_Problem:_ Starting with the line containing "def naturalExponent : Magnitude → Int" and going on through the line containing "entry 11). -/", return the lines of the data below exactly, and only those.

_Excerpted records:_
----------------------------------------
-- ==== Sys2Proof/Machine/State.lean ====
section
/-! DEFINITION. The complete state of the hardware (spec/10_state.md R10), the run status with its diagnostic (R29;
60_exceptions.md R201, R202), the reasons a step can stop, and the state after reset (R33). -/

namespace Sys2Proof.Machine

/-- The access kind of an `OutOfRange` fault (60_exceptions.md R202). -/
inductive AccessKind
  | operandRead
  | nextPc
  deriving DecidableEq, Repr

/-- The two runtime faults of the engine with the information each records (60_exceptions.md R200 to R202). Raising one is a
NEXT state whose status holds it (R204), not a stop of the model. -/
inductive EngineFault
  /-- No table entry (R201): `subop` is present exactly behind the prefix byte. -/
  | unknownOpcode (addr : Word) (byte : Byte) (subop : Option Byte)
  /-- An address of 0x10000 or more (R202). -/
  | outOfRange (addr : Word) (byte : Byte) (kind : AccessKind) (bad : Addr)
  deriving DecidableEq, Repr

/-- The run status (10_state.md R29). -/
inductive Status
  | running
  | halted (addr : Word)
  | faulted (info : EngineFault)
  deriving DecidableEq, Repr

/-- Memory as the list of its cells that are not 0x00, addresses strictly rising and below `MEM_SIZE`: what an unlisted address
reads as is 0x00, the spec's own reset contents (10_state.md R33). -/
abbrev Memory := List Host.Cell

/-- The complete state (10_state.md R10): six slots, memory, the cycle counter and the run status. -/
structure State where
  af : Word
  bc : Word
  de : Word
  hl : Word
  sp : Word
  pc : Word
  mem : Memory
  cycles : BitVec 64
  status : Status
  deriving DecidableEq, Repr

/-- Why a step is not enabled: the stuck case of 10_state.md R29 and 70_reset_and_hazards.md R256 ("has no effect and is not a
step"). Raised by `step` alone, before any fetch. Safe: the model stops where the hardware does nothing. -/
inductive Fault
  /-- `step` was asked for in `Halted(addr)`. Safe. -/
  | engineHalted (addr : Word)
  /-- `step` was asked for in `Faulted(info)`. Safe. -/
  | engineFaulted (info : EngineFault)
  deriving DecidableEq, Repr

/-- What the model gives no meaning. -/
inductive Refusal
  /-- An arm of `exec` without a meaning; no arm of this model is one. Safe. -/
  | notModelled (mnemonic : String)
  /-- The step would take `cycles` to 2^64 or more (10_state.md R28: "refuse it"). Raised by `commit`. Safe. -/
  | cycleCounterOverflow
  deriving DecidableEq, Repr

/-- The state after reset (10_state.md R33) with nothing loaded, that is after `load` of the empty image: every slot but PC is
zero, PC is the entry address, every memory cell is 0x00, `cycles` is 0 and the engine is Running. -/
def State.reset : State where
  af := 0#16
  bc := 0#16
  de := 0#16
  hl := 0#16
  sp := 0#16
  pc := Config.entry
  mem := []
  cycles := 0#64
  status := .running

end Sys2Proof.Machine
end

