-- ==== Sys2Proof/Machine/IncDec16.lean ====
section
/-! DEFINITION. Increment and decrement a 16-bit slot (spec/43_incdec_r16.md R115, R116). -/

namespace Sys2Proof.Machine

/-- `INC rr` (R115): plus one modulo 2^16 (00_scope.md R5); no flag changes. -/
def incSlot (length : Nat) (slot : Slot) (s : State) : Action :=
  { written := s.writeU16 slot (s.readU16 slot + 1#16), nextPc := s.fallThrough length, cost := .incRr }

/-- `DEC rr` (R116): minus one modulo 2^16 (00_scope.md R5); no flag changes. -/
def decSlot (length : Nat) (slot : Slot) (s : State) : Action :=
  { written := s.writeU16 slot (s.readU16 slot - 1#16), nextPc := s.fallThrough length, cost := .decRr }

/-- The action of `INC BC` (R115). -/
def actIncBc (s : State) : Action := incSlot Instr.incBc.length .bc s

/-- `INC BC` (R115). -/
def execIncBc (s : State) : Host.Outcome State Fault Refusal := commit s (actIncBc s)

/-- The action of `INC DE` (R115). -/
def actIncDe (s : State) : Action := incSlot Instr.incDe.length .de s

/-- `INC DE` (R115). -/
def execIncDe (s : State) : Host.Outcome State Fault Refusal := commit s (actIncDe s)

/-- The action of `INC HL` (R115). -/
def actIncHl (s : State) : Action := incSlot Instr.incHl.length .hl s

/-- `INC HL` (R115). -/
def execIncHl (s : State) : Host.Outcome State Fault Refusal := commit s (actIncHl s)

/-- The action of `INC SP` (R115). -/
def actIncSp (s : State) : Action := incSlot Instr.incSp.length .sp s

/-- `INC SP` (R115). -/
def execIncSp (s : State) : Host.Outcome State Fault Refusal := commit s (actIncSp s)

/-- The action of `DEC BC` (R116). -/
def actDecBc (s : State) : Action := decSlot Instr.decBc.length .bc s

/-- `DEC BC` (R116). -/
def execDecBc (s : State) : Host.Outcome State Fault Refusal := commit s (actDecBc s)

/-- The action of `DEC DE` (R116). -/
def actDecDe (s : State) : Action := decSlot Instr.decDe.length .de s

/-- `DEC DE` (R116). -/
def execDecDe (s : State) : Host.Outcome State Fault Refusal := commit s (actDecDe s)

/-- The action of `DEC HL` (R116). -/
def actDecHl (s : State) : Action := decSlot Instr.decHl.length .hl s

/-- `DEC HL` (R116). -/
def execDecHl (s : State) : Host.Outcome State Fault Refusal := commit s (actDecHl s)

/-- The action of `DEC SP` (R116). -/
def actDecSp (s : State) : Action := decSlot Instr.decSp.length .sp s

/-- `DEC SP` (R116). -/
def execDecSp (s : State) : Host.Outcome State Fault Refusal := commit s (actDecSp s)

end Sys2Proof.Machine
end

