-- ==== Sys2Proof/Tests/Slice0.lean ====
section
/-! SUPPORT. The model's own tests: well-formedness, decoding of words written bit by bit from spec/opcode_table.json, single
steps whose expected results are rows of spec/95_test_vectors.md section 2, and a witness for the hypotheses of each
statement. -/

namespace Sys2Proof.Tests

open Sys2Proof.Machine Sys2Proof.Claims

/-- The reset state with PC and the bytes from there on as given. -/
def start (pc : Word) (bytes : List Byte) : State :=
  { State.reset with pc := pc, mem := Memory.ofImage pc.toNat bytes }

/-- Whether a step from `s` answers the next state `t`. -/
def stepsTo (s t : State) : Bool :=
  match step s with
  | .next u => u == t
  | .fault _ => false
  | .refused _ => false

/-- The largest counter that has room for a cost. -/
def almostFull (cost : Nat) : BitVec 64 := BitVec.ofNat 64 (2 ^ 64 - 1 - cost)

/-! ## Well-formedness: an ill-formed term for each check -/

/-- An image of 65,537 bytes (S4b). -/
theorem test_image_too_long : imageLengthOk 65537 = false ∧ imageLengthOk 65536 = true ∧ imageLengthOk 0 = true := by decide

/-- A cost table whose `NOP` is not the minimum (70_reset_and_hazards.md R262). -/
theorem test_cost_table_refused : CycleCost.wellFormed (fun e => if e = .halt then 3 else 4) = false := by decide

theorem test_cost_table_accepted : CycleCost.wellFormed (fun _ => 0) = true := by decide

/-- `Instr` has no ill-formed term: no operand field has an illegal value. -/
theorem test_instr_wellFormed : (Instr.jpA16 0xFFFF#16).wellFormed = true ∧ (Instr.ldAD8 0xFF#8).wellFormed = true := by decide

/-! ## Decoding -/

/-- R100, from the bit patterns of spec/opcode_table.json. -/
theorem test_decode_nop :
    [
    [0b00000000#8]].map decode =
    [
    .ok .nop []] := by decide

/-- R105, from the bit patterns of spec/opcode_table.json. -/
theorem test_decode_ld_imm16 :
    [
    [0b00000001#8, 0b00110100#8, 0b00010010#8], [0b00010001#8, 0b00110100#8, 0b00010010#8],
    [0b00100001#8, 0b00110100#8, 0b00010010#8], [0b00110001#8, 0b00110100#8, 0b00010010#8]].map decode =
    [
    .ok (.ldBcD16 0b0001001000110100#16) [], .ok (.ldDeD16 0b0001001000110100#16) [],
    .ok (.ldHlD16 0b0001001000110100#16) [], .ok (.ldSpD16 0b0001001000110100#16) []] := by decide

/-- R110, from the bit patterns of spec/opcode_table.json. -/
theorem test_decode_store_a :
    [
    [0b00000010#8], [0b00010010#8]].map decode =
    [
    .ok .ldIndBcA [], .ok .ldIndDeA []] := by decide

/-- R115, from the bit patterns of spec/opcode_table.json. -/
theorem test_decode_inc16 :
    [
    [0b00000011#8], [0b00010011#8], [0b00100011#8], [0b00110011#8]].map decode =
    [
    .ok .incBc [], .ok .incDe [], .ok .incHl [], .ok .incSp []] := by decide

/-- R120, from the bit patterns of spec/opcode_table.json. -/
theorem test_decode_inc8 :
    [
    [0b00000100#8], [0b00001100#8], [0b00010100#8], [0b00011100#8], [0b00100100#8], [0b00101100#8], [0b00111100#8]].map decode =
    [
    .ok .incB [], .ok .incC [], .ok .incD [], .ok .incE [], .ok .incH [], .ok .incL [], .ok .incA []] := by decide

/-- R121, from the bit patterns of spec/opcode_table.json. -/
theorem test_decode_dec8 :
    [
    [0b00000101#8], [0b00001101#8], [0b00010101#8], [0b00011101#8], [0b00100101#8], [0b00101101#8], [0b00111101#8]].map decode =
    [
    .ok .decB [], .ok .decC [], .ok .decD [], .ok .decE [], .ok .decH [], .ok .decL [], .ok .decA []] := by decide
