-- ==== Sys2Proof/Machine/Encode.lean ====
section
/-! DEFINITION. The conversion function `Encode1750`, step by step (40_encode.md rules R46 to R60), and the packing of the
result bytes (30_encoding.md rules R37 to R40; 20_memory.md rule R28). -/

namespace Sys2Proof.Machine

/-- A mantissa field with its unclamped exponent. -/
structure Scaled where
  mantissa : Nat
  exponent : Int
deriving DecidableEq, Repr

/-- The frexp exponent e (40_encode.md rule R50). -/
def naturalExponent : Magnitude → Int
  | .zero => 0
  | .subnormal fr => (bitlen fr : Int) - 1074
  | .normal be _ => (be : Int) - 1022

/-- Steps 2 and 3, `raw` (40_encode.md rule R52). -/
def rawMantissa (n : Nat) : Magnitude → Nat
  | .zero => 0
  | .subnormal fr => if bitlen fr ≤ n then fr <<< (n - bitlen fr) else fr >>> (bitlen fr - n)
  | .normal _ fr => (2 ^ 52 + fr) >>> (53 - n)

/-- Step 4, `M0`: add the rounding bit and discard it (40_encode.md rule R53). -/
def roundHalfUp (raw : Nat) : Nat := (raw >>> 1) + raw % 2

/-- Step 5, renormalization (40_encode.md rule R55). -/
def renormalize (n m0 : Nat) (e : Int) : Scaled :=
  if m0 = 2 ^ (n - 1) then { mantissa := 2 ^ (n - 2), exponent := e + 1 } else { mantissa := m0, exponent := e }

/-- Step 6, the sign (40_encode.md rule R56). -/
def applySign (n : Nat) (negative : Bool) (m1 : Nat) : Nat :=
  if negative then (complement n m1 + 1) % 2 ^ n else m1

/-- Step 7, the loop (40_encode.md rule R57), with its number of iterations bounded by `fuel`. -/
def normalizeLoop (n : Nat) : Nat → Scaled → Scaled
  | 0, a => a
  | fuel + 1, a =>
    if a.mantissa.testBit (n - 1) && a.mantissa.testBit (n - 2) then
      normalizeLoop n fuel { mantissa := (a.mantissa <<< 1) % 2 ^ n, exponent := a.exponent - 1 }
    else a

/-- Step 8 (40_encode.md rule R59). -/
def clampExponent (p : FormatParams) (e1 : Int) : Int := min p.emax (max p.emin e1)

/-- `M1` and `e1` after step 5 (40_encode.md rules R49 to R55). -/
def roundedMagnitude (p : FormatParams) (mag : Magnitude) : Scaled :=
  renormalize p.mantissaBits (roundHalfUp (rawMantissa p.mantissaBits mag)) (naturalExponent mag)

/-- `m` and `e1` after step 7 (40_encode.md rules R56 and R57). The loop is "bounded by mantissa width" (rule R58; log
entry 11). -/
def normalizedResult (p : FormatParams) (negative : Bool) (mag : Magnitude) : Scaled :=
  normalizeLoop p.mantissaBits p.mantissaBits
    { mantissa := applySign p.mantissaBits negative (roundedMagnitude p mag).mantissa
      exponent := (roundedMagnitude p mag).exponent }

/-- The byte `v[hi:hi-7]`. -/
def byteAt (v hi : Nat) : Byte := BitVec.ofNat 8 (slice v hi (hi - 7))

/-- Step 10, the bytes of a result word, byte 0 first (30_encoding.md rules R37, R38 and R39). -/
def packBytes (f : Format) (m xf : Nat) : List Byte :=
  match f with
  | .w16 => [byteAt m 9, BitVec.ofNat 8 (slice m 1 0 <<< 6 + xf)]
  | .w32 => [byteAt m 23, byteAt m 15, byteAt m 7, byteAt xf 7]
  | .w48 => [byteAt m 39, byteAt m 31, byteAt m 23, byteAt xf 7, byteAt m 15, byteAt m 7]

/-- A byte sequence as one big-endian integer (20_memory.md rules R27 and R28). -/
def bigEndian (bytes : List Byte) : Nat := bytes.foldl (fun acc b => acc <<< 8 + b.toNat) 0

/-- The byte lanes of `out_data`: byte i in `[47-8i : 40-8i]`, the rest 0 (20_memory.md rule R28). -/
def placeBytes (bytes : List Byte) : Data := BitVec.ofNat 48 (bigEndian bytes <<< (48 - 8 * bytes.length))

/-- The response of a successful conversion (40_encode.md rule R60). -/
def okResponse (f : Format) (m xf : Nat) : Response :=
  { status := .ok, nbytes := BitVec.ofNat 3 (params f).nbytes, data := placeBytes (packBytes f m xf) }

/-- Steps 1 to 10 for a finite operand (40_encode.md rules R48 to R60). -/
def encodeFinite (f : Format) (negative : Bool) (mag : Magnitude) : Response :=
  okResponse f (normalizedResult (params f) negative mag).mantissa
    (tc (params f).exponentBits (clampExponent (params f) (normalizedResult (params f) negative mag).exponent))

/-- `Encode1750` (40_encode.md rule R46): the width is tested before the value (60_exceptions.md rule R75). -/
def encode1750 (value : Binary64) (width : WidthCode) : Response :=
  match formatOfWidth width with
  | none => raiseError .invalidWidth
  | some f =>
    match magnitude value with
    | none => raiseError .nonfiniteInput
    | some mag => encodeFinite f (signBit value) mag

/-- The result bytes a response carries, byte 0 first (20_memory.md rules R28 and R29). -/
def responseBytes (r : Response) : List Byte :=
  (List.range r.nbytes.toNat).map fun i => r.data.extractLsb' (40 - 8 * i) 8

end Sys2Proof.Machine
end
----------------------------------------
_Result of this exercise:_
def naturalExponent : Magnitude → Int
  | .zero => 0
  | .subnormal fr => (bitlen fr : Int) - 1074
  | .normal be _ => (be : Int) - 1022

/-- Steps 2 and 3, `raw` (40_encode.md rule R52). -/
def rawMantissa (n : Nat) : Magnitude → Nat
  | .zero => 0
  | .subnormal fr => if bitlen fr ≤ n then fr <<< (n - bitlen fr) else fr >>> (bitlen fr - n)
  | .normal _ fr => (2 ^ 52 + fr) >>> (53 - n)

/-- Step 4, `M0`: add the rounding bit and discard it (40_encode.md rule R53). -/
def roundHalfUp (raw : Nat) : Nat := (raw >>> 1) + raw % 2

/-- Step 5, renormalization (40_encode.md rule R55). -/
def renormalize (n m0 : Nat) (e : Int) : Scaled :=
  if m0 = 2 ^ (n - 1) then { mantissa := 2 ^ (n - 2), exponent := e + 1 } else { mantissa := m0, exponent := e }

/-- Step 6, the sign (40_encode.md rule R56). -/
def applySign (n : Nat) (negative : Bool) (m1 : Nat) : Nat :=
  if negative then (complement n m1 + 1) % 2 ^ n else m1

/-- Step 7, the loop (40_encode.md rule R57), with its number of iterations bounded by `fuel`. -/
def normalizeLoop (n : Nat) : Nat → Scaled → Scaled
  | 0, a => a
  | fuel + 1, a =>
    if a.mantissa.testBit (n - 1) && a.mantissa.testBit (n - 2) then
      normalizeLoop n fuel { mantissa := (a.mantissa <<< 1) % 2 ^ n, exponent := a.exponent - 1 }
    else a

/-- Step 8 (40_encode.md rule R59). -/
def clampExponent (p : FormatParams) (e1 : Int) : Int := min p.emax (max p.emin e1)

/-- `M1` and `e1` after step 5 (40_encode.md rules R49 to R55). -/
def roundedMagnitude (p : FormatParams) (mag : Magnitude) : Scaled :=
  renormalize p.mantissaBits (roundHalfUp (rawMantissa p.mantissaBits mag)) (naturalExponent mag)

/-- `m` and `e1` after step 7 (40_encode.md rules R56 and R57). The loop is "bounded by mantissa width" (rule R58; log
entry 11). -/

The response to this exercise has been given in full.